His cousin – the man who raised him from childhood – has died abroad under mysterious circumstances, having sent letters with secret messages intimating that his wife Rachel (Rachel Weisz) may have been responsible for his declining health. After her husband’s death, Rachel travels to Philip’s idyllic rural home not knowing that his feelings towards her are bitterly suspicious and unwelcoming. It’s an edgy situation, but the brooding drama that you expect to unfold vanishes into cheesiness the minute that Philip meets Rachel – he falls in love with her like a schoolboy. All the tension is lost as the couple embark on an unconvincing romantic liaison. Rachel’s behaviour is only vaguely seen to be not above question.
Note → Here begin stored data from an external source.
-- ==== Sys2Proof/Certificates/Slice0/Obligations.lean ====
section
/-!
DEFINITION. The statements about the machine that the provers settle. `Issues`, `TwoSource` and the like are defined in
Safety.lean: where the gate of R84 to R98 and R190 lets an instruction go, exec answers the state that its effect gives; where
it does not, nothing but a wait or a trap is new.
-/

open Sys2Proof Sys2Proof.Machine

/-! ## Encoding -/

/-- Words that the spec writes out (R47, R88, R120, R156, R176, R217, R263, R268, R293, R354, R465): each decodes on its engine to the
instruction that the spec says it is. -/
def Obligations.WordsOfTheSpecDecode : Prop :=
  decode .scu 0x08518740 0 = .ok (.add (.r 5) (.r 6) (.r 7) { p := 2, neg := false }) ∧
  decode .scu 0xC0830823 0 = .ok (.ld .n64 (.r 8) { base := 3, mode := .off, field := 8 } 1) ∧
  decode .scu 0x840000A2 0 = .ok (.waitk 10) ∧
  decode .scu 0xAC8200C0 0 = .ok (.loopImmediate 0 8 0 3) ∧
  decode .scu 0xE8640241 0 = .ok (.barr (.g (.r 6)) 4 2 2) ∧
  decode .ve 0x9C404210 0 = .ok (.vmacb 2 (.r 4) (.r 1) (.r 2) 0) ∧
  decode .ve 0xC432C241 0 = .ok (.vldt (.r 3) { base := 2, mode := .swz, field := 2 } 0 2) ∧
  decode .ve 0xA0A12600 0 = .ok (.vcmp .lt .b32 1 (.r 4) (.pop 6) 0) ∧
  decode .ce 0x8C320120 0 = .ok (.cpyt 3 { base := 2, mode := .off, field := 1 } 1) ∧
  decode .ce 0xB4040120 0 = .ok (.repart 0 { base := 4, mode := .off, field := 1 } 1) ∧
  decode .mx 0xADA44740 0 = .ok (.mldp 6 true false { base := 4, mode := .idx, field := 7 } 2) ∧
  decode .mx 0xB8004200 0 = .ok (.mseed 1 2)

/-- Decoding the words of a well-formed instruction of the SCU gives it back (R36 to R47). -/
def Obligations.DecodeOfEncodeScu : Prop :=
  ∀ (stop : Bool) (i : Instr), wellFormed .scu i = true →
    decode .scu (encodeWords stop i).1 (encodeWords stop i).2 = .ok i

/-- Decoding the words of a well-formed instruction of the VE gives it back (R36 to R47). -/
def Obligations.DecodeOfEncodeVe : Prop :=
  ∀ (stop : Bool) (i : Instr), wellFormed .ve i = true →
    decode .ve (encodeWords stop i).1 (encodeWords stop i).2 = .ok i

/-- Decoding the words of a well-formed instruction of the CE or of the MX gives it back (R36 to R47). -/
def Obligations.DecodeOfEncodeCeMx : Prop :=
  ∀ (stop : Bool) (i : Instr),
    (wellFormed .ce i = true → decode .ce (encodeWords stop i).1 (encodeWords stop i).2 = .ok i) ∧
    (wellFormed .mx i = true → decode .mx (encodeWords stop i).1 (encodeWords stop i).2 = .ok i)

/-- A special register that the map does not list for an engine, or that is read-only there, raises ILL_FIELD in MFS and MTS
(R93, R94). -/
def Obligations.UnlistedSpecialRegisterIsIllField : Prop :=
  ∀ (e : Engine) (stop : Bool) (n : BitVec 10) (c : BitVec 6) (g : Guard) (w2 : Syl),
    ((∀ r : SReg, r.code = n → r.readable e = false) → decode e (formS stop 23 c n g 0) w2 = .error .illField) ∧
    ((∀ r : SReg, r.code = n → r.writable e = false) → decode e (formS stop 23 c n g 1) w2 = .error .illField)

/-! ## Steps -/

/-- Where no older claim of a stash bank comes first (R159) and the line at the program counter of the engine whose issue slot is
next holds a group of one well-formed instruction that passes the checks of R28 to R35, the step is exec of that instruction;
around it the step lets the landing buffer count (R86), notes the line in the loop buffer (R52), clears the marks of the last
try, and then moves on, keeps waiting or takes the trap; groups that waited for room in a queue try again (R96), and an FWAIT lets
such a group of an older FWAIT go first (R99). The order and the form of the step are the model's choice, log 2: that an issue slot is
a step of its own, the slots of a cycle one after another, and the marks that a try leaves. -/
def Obligations.StepIssuesDecodedInstruction : Prop :=
  ∀ (s : State) (t : IssueSlot) (r : List IssueSlot) (l : Line) (n : Nat) (w : Syl) (i : Instr),
    let x := ({ s with turn := r } : State).at_ t.core t.eng
    let a := x.modCtx (fun x => { x with frozen := false })
    let y := a.modCtx (fun x => { x with starting := false })
    let z : State :=
      { y.modCtx (fun c => { (c.keepLine (ptLine c.pt) l) with stuck := false, why := [], target := none, falls := false }) with
        syl := w, idx := BitVec.ofNat 4 n }
    s.agenda = [] → s.turn = t :: r → s.earlySteps = none → t.again = false → x.mayIssue t.core t.eng = true →
    (t.eng = .scu → (x.core t.core).hcallPending = false) → x.ctx.bubble = 0 →
    (t.late = true ∨ x.yieldsFlag t.core t.eng = false) →
    x.cached t.core x.ctx.pt = some l → Line.engine l = t.eng → Line.brokenAt l (ptSyl x.ctx.pt).toNat = false →
    Line.startFault l (ptSyl x.ctx.pt).toNat = none →
    Line.members l t.eng (ptSyl x.ctx.pt).toNat = [(n, w, .ok i)] →
    a.fieldBad i = false → groupFault t.eng [i.uses t.eng] = none → y.groupClosed [i] = none →
    (t.eng = .ce → y.cur.ceBusy y.cycle = false) →
    step s =
      match exec i z with
      | .fault f => .fault f
      | .refused q => .refused q
      | .next u => .next ((afterAlone y z u l i).retries (x.core t.core) t.core)

/-- An event of the schedule comes first, and its step is exec of it with the rest of the schedule left (log 2). With nothing
scheduled, no issue slot left and nothing that the hardware does by itself, the step ends the cycle: the next
cycle begins, GTIME moves on by the nanoseconds that the clock's phase gives (R20; log 6), and HBM is as before. -/
def Obligations.StepRunsEventsAndEndsCycle : Prop :=
  (∀ (s : State) (i : Instr) (r : List Instr), s.agenda = i :: r → step s = exec i { s with agenda := r }) ∧
  (∀ (s : State) (o : Answer), s.agenda = [] → s.turn = [] → s.nextAuto = some o → step s = o) ∧
  (∀ s : State, s.agenda = [] → s.turn = [] → s.nextAuto = none →
    step s = .next s.tick ∧ s.tick.cycle = s.cycle + 1 ∧ s.tick.hbm = s.hbm ∧
      (s.slew = 0 → s.tick.gtime = s.gtime + BitVec.ofNat 64 ((s.gphase + 1000) / s.clockMhz)))

/-! ## Reset -/

/-- After reset no core runs a program, nothing is bound, the service level is BOOT and memory lists nothing (R389, R433, R437;
the values of registers before a launch are the model's choice, log 3). -/
def Obligations.ResetState : Prop :=
  (∀ c, (State.reset.core c).inst = 0 ∧ (State.reset.core c).scu.run = .halted ∧ (State.reset.core c).ve.run = .halted ∧
    (State.reset.core c).ce.run = .halted ∧ (State.reset.core c).mx.run = .halted) ∧
  (∀ vf q, (State.reset.cq vf q).bound = false ∧ (State.reset.cq vf q).en = false) ∧
  State.reset.dev.svc = 0 ∧ State.reset.hbm = [] ∧ State.reset.slices = [] ∧ State.reset.insts = []

/-- Memory in canonical form at reset. -/
def Obligations.ResetMemoryCanonical : Prop := MemoryCanonical State.reset

/-- Every step keeps HBM and host memory in canonical form, so that equal memories are equal data. -/
def Obligations.MemoryCanonicalKept : Prop :=
  ∀ s t : State, MemoryCanonical s → step s = .next t → MemoryCanonical t

/-! ## The SCU's arithmetic -/

/-- R101: the fourteen operations of major 2, as encoded, with latency 1; the shifts use b[5:0] alone, MIN and MAX compare as
i64, MINN and MAXN as n64. -/
def Obligations.AluResultsOfMajorTwo : Prop :=
  (∀ d a b g,
    let word (m : BitVec 4) (stop : Bool) : Syl := formA stop 2 d.code a.code b.code g.p (.ofBool g.neg) m
    Encodes .scu (.add d a b g) (word 0) ∧ Encodes .scu (.sub d a b g) (word 1) ∧ Encodes .scu (.and d a b g) (word 2) ∧
    Encodes .scu (.or d a b g) (word 3) ∧ Encodes .scu (.xor d a b g) (word 4) ∧ Encodes .scu (.andn d a b g) (word 5) ∧
    Encodes .scu (.shl d a b g) (word 6) ∧ Encodes .scu (.shr d a b g) (word 7) ∧ Encodes .scu (.sra d a b g) (word 8) ∧
    Encodes .scu (.rotl d a b g) (word 9) ∧ Encodes .scu (.min d a b g) (word 10) ∧ Encodes .scu (.max d a b g) (word 11) ∧
    Encodes .scu (.minn d a b g) (word 12) ∧ Encodes .scu (.maxn d a b g) (word 13)) ∧
  TwoSource .add 1 (fun a b => a + b) ∧ TwoSource .sub 1 (fun a b => a - b) ∧
  TwoSource .and 1 (fun a b => a &&& b) ∧ TwoSource .or 1 (fun a b => a ||| b) ∧ TwoSource .xor 1 (fun a b => a ^^^ b) ∧
  TwoSource .andn 1 (fun a b => a &&& ~~~b) ∧ TwoSource .shl 1 (fun a b => a <<< (b.extractLsb' 0 6)) ∧
  TwoSource .shr 1 (fun a b => a >>> (b.extractLsb' 0 6)) ∧
  TwoSource .sra 1 (fun a b => a.sshiftRight (b.extractLsb' 0 6).toNat) ∧
  TwoSource .rotl 1 (fun a b => a.rotateLeft (b.extractLsb' 0 6).toNat) ∧
  TwoSource .min 1 (fun a b => BitVec.ofInt 64 (min a.toInt b.toInt)) ∧
  TwoSource .max 1 (fun a b => BitVec.ofInt 64 (max a.toInt b.toInt)) ∧
  TwoSource .minn 1 (fun a b => BitVec.ofNat 64 (min a.toNat b.toNat)) ∧
  TwoSource .maxn 1 (fun a b => BitVec.ofNat 64 (max a.toNat b.toNat))

/-- R102: CLZ, CTZ and POPC are minor 15 of major 2 with s2 = 0, 1 and 2; other s2 values raise ILL_FIELD. The result is the
count of leading zeros, of trailing zeros (64 for 0) or of one bits, with latency 1. -/
def Obligations.UnaryCountsOfMajorTwo : Prop :=
  (∀ d a g,
    Encodes .scu (.clz d a g) (fun stop => formA stop 2 d.code a.code 0 g.p (.ofBool g.neg) 15) ∧
    Encodes .scu (.ctz d a g) (fun stop => formA stop 2 d.code a.code 1 g.p (.ofBool g.neg) 15) ∧
    Encodes .scu (.popc d a g) (fun stop => formA stop 2 d.code a.code 2 g.p (.ofBool g.neg) 15)) ∧
  (∀ stop d a s2 pg pn w2, 3 ≤ s2.toNat → decode .scu (formA stop 2 d a s2 pg pn 15) w2 = .error .illField) ∧
  (∃ lead trail ones : W64 → W64, OneSource .clz lead ∧ OneSource .ctz trail ∧ OneSource .popc ones ∧
    lead 0 = 64 ∧ trail 0 = 64 ∧
    (∀ a : W64, a ≠ 0 → (lead a).toNat < 64 ∧ a.getLsbD (63 - (lead a).toNat) = true ∧
      ∀ k, 63 - (lead a).toNat < k → a.getLsbD k = false) ∧
    (∀ a : W64, a ≠ 0 → (trail a).toNat < 64 ∧ a.getLsbD (trail a).toNat = true ∧
      ∀ k, k < (trail a).toNat → a.getLsbD k = false) ∧
    (∀ a : W64, (ones a).toNat = ((List.range 64).filter (fun k => a.getLsbD k)).length))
It is as though Michel is at pains to prevent his audience from taking a set against her. Weisz plays her part as the ice maiden but without a lot of psychological depth, so the doubt in which her motives might be shrouded is never allowed to fully develop. Philip’s foolishness as the smitten young man takes precedence while the story flounders and the reveal at the end is neither surprising nor moving. Mike Eley’s cinematography is gorgeous, Dinah Collin’s costume design is authentic and meticulous down to the last stitch, and there are set pieces that breathe life into an otherwise rather tepid film – most notably when Philip puts on a rousing Christmas party in the barn for all of his retainers – but the cliff-top climax seems more contrived on the screen than it does on the page.